>>
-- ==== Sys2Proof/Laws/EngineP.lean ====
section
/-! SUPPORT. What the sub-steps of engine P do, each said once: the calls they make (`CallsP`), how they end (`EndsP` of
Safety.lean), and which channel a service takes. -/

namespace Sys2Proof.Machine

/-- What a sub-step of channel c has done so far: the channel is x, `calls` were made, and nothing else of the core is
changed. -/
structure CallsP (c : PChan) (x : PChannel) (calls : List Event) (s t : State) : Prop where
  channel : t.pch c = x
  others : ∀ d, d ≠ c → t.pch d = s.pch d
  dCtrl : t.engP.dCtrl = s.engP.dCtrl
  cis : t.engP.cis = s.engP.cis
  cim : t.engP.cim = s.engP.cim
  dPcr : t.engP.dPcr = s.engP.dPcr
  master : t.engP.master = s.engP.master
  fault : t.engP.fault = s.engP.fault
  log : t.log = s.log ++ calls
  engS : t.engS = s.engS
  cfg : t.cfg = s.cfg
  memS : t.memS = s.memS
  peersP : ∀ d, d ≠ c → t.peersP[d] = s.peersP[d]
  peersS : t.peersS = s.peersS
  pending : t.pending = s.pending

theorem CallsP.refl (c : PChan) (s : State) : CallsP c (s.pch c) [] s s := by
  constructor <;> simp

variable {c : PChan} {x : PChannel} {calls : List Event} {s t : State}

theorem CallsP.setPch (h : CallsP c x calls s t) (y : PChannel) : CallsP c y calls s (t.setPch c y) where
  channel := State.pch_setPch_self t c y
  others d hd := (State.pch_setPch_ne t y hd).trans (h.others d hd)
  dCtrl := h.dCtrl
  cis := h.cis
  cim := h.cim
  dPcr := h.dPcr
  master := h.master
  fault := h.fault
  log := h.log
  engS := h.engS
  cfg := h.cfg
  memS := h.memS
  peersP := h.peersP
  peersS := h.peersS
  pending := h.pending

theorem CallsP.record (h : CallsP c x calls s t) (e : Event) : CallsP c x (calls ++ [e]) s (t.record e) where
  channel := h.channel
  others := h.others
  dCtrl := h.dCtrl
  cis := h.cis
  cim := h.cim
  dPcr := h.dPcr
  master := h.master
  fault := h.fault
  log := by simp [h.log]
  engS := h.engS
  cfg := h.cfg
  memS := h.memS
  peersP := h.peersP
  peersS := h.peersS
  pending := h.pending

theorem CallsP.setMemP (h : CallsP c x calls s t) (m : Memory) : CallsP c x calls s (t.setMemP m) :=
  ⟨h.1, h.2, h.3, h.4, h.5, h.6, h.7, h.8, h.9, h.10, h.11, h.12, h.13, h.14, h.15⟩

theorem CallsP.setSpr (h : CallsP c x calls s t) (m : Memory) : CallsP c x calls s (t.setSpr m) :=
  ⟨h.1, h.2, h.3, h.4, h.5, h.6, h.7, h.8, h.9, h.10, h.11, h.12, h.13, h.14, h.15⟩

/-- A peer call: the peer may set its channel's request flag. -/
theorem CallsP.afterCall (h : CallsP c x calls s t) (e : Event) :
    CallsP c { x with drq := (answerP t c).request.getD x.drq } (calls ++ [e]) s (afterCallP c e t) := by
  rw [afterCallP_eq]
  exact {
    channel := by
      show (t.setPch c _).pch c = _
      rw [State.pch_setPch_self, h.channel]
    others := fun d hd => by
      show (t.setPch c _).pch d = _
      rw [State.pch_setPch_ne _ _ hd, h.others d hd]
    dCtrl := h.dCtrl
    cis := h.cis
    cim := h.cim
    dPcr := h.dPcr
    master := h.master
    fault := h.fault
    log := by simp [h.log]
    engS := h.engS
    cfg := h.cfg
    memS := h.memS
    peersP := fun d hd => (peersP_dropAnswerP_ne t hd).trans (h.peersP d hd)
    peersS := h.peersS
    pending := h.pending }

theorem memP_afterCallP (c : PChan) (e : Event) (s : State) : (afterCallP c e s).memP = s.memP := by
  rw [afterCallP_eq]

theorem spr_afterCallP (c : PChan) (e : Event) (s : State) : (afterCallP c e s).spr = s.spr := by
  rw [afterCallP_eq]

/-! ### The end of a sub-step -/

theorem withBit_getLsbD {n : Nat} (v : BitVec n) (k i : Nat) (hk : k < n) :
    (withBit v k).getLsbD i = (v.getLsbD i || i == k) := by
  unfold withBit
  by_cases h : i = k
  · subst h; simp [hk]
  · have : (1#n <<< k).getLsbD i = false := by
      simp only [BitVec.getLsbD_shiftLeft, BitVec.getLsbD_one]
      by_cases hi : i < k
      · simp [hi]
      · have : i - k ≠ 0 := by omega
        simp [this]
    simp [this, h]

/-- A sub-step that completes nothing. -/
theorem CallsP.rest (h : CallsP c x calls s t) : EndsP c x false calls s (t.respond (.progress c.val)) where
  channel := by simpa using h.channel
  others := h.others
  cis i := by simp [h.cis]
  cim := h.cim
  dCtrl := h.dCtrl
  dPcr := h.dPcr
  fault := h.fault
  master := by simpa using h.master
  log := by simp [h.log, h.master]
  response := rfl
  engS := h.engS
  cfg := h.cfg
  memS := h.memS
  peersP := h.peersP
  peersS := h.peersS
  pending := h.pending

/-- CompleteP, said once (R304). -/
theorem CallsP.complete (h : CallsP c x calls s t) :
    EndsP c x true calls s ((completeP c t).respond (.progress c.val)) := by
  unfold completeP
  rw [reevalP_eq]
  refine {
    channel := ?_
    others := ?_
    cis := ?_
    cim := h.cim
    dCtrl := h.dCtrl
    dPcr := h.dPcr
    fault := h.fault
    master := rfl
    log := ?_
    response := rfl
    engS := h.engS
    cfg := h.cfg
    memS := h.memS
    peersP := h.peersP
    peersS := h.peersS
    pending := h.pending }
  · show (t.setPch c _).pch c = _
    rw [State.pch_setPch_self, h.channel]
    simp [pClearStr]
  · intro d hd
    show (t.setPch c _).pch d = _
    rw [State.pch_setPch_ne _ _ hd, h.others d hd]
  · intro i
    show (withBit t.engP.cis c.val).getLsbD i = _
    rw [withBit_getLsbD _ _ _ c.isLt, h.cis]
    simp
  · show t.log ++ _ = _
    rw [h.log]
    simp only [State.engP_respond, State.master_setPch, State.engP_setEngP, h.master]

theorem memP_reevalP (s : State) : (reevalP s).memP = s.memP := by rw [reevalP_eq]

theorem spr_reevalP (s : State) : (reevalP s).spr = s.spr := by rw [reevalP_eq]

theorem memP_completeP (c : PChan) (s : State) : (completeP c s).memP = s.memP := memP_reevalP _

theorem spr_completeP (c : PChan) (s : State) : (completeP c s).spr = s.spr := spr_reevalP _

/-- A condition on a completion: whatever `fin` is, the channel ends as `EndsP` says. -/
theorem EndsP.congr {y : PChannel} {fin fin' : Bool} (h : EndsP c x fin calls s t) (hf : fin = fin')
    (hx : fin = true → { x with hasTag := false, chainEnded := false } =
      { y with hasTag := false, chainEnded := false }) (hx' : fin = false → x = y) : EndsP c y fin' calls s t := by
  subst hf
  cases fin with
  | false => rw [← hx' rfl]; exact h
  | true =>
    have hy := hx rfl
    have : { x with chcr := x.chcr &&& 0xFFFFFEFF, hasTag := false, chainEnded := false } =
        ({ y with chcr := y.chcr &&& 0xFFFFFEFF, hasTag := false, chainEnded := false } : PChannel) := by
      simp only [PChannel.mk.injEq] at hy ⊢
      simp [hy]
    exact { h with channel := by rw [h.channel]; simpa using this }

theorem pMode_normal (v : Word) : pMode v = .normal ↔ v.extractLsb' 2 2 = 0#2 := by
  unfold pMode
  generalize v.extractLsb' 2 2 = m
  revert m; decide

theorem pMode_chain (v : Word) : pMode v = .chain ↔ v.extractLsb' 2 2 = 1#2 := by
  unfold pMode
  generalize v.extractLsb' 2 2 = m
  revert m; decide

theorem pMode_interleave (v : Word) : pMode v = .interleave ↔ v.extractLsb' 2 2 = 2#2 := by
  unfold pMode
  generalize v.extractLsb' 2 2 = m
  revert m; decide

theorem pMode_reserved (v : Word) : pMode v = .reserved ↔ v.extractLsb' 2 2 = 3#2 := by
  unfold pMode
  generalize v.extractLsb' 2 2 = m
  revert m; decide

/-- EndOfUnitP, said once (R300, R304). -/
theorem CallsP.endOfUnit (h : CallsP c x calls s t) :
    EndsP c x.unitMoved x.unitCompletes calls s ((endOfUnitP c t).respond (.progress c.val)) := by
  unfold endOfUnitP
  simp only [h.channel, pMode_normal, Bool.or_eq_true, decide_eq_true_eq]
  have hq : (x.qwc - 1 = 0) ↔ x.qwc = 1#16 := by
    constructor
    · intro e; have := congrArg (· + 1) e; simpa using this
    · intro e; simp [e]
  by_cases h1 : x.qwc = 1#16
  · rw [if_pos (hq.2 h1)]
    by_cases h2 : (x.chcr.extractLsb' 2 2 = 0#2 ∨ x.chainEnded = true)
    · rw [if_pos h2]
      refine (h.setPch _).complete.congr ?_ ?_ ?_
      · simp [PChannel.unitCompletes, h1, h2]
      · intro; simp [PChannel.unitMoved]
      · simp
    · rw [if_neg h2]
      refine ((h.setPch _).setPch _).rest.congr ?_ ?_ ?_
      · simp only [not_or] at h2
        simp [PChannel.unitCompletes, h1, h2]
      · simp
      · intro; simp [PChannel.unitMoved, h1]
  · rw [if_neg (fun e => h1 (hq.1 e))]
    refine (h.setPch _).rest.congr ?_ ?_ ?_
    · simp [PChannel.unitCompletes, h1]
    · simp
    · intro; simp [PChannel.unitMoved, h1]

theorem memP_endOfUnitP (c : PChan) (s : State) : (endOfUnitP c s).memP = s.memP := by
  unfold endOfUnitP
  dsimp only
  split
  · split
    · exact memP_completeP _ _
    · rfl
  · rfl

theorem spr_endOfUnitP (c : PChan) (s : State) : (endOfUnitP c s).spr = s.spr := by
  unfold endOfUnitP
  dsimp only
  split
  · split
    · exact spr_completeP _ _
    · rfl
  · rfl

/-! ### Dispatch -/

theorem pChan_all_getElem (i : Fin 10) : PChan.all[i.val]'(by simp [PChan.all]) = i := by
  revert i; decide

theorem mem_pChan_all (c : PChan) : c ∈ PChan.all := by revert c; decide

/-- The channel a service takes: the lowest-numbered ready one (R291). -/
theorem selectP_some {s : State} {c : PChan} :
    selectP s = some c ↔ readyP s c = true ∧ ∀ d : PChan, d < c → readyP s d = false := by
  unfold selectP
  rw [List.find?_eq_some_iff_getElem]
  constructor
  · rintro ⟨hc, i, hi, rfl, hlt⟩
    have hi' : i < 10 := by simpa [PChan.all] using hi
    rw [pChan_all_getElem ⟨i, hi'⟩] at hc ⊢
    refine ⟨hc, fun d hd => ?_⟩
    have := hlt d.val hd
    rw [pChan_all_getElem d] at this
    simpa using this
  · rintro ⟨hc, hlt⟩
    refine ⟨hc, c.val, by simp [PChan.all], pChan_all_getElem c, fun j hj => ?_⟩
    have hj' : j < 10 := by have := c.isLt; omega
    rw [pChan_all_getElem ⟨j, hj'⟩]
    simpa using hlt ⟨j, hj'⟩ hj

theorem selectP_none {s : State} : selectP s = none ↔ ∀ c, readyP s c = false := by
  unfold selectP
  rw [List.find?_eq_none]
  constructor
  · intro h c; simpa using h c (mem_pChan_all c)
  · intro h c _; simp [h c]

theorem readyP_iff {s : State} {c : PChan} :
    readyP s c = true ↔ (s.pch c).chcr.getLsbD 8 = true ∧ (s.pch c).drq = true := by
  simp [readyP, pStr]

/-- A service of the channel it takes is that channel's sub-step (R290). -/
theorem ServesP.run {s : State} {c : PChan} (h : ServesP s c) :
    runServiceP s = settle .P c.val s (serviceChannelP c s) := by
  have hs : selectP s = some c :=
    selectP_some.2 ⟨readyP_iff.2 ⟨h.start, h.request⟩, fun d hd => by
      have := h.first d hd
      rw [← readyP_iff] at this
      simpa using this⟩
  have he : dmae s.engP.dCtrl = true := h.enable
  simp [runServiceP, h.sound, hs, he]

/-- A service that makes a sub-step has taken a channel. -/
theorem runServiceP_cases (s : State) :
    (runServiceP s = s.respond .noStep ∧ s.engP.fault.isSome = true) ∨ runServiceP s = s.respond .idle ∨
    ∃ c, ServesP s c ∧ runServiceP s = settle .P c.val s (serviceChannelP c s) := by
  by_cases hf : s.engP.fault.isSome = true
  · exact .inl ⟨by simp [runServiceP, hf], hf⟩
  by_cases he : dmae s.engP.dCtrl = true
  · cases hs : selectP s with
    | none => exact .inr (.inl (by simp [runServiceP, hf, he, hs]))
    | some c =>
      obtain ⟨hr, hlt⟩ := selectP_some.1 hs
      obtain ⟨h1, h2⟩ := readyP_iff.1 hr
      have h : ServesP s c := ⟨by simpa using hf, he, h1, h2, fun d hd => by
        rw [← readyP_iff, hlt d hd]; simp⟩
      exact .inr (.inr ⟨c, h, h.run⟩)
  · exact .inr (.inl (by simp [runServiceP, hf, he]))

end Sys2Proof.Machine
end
<<
>>
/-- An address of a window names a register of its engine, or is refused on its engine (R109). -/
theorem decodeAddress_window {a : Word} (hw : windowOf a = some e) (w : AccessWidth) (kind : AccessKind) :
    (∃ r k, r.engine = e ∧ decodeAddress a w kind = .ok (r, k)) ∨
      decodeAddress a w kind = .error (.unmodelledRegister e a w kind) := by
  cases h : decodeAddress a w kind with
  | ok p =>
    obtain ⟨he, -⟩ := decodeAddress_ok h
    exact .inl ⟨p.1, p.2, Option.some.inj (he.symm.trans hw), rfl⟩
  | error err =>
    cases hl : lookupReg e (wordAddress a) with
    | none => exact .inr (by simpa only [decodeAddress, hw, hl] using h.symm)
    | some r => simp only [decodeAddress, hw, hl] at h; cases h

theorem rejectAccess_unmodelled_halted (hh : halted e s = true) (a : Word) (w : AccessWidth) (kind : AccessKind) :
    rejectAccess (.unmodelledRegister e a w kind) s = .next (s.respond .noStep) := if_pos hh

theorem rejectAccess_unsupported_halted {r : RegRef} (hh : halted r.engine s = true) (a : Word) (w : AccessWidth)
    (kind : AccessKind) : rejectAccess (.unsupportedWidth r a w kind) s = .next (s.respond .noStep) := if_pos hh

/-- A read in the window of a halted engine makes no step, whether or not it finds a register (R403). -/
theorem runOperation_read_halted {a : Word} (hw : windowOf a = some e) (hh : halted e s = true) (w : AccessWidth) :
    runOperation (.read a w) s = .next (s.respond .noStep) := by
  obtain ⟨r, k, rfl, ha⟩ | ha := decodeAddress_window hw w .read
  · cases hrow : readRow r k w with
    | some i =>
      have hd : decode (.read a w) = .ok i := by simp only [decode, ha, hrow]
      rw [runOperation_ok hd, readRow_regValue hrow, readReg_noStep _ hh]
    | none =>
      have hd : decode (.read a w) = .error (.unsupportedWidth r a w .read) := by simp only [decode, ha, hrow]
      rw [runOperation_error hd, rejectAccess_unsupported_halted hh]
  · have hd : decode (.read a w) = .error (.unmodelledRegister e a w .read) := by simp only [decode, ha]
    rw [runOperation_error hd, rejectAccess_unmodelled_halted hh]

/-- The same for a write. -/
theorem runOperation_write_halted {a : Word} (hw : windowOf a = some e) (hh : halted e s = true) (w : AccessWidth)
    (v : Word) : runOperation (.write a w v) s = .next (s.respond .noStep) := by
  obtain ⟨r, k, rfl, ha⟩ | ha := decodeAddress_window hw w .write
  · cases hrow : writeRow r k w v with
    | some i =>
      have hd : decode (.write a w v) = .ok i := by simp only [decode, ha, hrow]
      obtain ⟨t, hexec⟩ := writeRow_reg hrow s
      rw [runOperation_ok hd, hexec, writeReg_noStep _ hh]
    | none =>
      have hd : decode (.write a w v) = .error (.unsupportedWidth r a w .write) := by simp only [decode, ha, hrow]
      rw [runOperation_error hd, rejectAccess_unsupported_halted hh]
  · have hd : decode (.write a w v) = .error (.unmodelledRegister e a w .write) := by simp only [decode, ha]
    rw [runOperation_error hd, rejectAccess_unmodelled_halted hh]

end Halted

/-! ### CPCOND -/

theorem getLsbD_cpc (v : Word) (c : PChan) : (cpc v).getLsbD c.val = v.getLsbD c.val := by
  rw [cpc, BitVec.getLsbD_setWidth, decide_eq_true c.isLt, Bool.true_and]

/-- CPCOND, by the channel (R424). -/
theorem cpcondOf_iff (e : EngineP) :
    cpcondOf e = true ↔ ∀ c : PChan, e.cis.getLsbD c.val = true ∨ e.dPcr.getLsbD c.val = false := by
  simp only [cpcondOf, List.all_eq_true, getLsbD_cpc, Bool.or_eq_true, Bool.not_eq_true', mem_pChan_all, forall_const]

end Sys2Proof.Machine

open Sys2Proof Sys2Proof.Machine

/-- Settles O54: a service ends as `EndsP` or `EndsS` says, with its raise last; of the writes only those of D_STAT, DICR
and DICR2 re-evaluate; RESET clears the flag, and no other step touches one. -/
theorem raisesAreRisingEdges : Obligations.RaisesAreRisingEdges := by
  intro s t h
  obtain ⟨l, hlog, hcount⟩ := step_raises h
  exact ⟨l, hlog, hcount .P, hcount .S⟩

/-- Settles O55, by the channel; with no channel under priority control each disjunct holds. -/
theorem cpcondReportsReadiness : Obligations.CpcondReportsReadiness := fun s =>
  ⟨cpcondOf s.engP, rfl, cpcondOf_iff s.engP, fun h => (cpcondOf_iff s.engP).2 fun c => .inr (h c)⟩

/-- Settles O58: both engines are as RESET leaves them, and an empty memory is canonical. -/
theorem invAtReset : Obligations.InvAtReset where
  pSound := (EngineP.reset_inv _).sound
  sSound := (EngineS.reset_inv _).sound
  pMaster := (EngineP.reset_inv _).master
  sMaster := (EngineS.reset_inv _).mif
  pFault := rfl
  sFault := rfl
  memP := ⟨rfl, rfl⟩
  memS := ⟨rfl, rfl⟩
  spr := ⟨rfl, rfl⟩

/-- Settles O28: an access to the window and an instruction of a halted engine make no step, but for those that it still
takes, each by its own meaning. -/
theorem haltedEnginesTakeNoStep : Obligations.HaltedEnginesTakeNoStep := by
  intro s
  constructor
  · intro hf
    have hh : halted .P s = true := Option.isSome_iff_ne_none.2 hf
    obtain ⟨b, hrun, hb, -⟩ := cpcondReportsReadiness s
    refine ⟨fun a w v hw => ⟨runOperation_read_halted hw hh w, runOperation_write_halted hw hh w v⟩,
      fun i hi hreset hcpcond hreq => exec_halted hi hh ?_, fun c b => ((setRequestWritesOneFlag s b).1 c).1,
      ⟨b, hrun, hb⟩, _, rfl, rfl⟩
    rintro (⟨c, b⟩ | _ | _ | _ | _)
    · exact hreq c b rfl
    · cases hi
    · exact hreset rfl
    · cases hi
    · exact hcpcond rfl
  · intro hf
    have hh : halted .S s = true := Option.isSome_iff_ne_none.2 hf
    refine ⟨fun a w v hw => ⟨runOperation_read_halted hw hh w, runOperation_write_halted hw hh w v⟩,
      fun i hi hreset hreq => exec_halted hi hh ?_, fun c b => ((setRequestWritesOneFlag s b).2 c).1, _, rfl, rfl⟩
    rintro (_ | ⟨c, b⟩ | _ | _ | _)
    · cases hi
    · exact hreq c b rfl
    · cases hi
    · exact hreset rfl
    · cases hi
<<
- **Exercise details**: Look above for the line with "refine (h.setPch _).complete.congr" and the line with "h1 (hq.1 e))]"; transcribe both and all lines in between, exactly, and nothing else.

- **Written answer**:
      refine (h.setPch _).complete.congr ?_ ?_ ?_
      · simp [PChannel.unitCompletes, h1, h2]
      · intro; simp [PChannel.unitMoved]
      · simp
    · rw [if_neg h2]
      refine ((h.setPch _).setPch _).rest.congr ?_ ?_ ?_
      · simp only [not_or] at h2
        simp [PChannel.unitCompletes, h1, h2]
      · simp
      · intro; simp [PChannel.unitMoved, h1]
  · rw [if_neg (fun e => h1 (hq.1 e))]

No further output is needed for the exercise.